Stored data entries
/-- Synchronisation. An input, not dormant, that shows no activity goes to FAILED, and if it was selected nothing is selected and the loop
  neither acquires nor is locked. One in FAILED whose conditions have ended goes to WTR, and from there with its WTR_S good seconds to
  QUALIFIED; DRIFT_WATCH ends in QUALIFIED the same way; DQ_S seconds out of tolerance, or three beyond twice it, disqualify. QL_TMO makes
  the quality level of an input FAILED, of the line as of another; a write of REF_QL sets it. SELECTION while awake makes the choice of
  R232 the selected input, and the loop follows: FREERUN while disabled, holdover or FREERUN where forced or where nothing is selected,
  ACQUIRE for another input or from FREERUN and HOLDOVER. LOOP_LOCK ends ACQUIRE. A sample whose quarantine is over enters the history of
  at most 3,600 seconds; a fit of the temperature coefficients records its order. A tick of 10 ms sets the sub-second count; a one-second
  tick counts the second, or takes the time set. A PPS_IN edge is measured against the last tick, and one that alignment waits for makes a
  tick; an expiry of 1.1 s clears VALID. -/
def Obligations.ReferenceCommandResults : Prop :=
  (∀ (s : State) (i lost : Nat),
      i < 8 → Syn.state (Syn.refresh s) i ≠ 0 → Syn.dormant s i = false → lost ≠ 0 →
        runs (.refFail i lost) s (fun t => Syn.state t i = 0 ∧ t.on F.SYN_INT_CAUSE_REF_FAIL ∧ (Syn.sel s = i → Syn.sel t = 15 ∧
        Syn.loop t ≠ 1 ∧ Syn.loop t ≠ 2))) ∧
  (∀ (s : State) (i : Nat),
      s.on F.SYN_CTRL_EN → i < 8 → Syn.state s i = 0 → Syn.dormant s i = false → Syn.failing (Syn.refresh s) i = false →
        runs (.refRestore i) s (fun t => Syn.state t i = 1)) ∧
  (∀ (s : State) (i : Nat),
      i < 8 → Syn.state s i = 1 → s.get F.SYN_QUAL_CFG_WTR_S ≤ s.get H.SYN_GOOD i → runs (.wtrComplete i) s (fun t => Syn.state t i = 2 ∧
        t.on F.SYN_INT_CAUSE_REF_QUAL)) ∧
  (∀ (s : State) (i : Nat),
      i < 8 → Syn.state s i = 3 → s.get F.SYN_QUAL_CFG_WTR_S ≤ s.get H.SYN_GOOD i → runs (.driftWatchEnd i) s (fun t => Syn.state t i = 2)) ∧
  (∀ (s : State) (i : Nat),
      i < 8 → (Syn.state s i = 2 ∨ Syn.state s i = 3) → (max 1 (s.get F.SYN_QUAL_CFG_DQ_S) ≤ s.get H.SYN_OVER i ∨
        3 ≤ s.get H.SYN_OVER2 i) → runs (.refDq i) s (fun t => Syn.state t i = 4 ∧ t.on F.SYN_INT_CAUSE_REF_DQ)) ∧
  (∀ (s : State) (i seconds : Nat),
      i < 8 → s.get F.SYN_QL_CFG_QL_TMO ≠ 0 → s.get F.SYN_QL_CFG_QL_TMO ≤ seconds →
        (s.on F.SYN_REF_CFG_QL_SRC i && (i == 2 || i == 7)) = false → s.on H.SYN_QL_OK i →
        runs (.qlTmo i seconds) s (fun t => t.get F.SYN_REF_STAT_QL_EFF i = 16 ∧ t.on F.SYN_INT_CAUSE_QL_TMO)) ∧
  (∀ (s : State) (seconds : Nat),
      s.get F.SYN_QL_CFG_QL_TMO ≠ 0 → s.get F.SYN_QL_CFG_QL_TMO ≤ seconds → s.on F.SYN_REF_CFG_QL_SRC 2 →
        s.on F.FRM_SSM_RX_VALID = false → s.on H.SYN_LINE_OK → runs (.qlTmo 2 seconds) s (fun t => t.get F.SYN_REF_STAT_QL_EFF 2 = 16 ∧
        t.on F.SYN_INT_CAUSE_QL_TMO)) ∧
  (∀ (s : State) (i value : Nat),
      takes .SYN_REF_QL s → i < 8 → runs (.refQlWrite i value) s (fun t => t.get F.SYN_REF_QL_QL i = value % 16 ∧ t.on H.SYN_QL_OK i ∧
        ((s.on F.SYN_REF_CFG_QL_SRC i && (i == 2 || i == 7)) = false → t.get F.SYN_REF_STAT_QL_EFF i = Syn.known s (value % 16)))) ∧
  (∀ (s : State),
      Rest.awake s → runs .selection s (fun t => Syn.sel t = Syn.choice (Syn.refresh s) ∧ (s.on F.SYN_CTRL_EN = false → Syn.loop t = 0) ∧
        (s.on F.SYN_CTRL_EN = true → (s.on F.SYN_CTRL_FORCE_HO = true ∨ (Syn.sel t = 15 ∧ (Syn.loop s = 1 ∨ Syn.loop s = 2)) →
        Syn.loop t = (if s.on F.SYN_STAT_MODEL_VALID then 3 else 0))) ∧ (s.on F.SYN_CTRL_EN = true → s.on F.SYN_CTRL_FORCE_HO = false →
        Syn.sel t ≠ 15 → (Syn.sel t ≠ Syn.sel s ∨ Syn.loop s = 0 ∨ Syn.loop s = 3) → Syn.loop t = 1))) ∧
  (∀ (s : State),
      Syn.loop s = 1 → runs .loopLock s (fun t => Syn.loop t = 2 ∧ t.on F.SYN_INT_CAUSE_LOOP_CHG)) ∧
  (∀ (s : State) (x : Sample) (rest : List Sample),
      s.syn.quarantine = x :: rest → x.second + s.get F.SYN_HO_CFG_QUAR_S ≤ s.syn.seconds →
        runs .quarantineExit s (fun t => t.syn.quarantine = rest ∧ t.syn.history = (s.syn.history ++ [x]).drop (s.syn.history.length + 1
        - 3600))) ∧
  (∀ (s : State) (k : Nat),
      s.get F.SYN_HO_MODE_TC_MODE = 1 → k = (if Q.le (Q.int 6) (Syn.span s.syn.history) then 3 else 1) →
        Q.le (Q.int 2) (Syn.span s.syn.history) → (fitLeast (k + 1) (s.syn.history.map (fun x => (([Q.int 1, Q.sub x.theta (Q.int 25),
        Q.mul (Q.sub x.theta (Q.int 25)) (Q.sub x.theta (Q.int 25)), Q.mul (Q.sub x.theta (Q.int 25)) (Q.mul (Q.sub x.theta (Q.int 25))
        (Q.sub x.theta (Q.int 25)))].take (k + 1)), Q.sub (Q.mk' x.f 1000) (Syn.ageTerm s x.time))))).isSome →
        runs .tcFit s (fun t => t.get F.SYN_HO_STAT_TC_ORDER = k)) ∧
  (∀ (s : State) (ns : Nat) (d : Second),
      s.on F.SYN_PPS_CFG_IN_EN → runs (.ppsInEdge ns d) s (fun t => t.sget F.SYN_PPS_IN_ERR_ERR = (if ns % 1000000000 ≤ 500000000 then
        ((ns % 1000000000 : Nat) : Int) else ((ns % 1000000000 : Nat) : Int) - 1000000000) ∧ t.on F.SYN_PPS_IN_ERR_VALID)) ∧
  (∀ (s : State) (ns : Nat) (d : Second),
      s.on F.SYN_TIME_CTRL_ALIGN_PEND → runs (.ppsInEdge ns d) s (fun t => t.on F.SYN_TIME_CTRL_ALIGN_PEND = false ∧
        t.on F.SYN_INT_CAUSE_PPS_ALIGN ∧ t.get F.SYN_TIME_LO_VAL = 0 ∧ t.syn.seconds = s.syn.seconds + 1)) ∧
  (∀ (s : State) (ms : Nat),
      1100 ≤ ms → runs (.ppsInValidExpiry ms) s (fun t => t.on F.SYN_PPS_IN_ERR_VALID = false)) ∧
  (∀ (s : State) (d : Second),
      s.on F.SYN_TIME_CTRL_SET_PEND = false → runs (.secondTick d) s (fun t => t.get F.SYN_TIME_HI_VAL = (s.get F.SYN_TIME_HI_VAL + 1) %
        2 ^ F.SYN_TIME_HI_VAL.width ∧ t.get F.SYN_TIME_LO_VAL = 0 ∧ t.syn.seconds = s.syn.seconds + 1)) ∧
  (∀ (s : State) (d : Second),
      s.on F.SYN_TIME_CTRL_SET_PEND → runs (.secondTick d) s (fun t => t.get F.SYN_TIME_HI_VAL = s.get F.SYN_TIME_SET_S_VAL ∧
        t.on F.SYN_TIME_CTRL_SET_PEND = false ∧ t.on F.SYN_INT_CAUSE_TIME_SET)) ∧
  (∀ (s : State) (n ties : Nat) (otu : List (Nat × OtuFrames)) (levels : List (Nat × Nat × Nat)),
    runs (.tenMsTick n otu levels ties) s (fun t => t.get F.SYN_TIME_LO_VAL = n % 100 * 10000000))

...

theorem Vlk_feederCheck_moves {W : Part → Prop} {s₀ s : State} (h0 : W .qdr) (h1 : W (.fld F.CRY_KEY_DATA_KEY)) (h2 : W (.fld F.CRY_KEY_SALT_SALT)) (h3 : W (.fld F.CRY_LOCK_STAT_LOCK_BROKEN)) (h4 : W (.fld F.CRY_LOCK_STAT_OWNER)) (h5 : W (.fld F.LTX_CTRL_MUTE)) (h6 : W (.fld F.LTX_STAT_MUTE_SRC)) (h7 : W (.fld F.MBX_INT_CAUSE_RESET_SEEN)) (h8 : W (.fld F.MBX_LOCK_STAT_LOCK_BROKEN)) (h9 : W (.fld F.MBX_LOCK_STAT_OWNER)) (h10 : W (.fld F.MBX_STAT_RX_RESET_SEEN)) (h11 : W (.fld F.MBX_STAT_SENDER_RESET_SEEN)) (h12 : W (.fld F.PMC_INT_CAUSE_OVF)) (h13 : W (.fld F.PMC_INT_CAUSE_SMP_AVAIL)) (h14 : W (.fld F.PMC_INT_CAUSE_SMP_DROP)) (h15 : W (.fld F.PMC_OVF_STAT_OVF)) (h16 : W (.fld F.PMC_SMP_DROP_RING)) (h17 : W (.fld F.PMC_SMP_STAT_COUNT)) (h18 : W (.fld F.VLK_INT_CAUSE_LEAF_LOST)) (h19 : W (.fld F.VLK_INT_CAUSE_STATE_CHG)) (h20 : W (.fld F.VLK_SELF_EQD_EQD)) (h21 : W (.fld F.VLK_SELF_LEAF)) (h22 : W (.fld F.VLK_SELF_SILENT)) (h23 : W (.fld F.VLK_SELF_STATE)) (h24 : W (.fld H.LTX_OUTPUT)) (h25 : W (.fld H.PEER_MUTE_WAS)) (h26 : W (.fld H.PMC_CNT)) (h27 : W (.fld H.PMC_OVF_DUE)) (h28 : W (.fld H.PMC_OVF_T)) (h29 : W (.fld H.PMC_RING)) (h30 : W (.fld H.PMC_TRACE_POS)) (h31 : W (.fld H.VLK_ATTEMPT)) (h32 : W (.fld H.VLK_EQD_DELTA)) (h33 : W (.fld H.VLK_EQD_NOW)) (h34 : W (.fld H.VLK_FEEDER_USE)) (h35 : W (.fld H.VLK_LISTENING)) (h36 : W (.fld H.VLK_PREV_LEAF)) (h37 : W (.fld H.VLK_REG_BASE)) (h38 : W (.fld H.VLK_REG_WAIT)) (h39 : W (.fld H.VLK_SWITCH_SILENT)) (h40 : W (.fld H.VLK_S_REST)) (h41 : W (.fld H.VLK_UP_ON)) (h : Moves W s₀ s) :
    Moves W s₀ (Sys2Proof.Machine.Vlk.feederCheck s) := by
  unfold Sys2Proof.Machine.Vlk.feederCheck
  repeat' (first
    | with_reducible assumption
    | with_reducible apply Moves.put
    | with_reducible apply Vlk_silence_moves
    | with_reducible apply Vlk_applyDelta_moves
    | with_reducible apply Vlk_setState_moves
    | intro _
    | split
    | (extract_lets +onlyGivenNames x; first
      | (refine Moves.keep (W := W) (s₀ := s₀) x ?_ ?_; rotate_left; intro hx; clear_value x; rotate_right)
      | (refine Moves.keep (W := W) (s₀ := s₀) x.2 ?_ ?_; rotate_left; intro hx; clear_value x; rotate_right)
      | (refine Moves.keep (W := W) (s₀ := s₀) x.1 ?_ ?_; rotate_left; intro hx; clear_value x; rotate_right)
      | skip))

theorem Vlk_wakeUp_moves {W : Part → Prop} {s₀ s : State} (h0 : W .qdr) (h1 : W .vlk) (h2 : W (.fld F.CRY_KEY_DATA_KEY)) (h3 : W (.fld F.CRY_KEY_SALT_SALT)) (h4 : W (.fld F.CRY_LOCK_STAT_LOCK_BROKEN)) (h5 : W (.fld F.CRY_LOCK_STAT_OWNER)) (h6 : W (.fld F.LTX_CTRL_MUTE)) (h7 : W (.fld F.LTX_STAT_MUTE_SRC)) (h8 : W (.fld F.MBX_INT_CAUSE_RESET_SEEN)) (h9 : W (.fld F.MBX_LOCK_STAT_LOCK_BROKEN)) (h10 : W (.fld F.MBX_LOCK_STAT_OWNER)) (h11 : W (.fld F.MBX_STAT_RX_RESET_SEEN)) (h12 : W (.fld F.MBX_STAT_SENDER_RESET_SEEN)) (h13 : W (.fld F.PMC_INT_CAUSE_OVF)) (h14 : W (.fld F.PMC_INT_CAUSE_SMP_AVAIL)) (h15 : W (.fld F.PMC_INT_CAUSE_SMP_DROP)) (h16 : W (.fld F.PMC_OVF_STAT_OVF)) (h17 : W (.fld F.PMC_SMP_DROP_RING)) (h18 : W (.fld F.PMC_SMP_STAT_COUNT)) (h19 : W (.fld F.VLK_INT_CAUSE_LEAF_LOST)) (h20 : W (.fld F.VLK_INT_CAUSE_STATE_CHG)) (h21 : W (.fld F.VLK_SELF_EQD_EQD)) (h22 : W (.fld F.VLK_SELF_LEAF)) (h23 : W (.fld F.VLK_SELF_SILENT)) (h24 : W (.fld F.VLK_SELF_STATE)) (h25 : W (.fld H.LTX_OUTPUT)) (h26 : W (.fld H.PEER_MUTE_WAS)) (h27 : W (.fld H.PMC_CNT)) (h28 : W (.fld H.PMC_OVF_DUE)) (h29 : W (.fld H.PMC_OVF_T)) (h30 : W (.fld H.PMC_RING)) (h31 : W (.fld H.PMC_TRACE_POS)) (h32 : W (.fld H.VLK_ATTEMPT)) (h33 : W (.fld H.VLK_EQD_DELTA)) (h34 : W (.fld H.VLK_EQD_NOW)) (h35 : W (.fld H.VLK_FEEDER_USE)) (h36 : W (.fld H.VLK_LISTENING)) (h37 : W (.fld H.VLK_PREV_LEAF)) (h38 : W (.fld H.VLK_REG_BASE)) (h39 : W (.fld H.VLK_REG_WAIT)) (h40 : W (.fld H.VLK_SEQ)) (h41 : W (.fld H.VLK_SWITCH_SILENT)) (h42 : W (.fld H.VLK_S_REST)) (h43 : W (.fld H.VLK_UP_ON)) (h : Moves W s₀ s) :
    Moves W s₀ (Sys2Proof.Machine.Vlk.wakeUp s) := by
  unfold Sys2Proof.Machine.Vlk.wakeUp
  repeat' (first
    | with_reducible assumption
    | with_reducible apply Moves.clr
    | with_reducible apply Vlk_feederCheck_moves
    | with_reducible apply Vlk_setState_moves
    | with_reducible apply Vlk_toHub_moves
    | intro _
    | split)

■ **Description of the task**
Gather each line in these records that contains the string "FREERUN".

■ **Response box**
  R232 the selected input, and the loop follows: FREERUN while disabled, holdover or FREERUN where forced or where nothing is selected,
  ACQUIRE for another input or from FREERUN and HOLDOVER. LOOP_LOCK ends ACQUIRE. A sample whose quarantine is over enters the history of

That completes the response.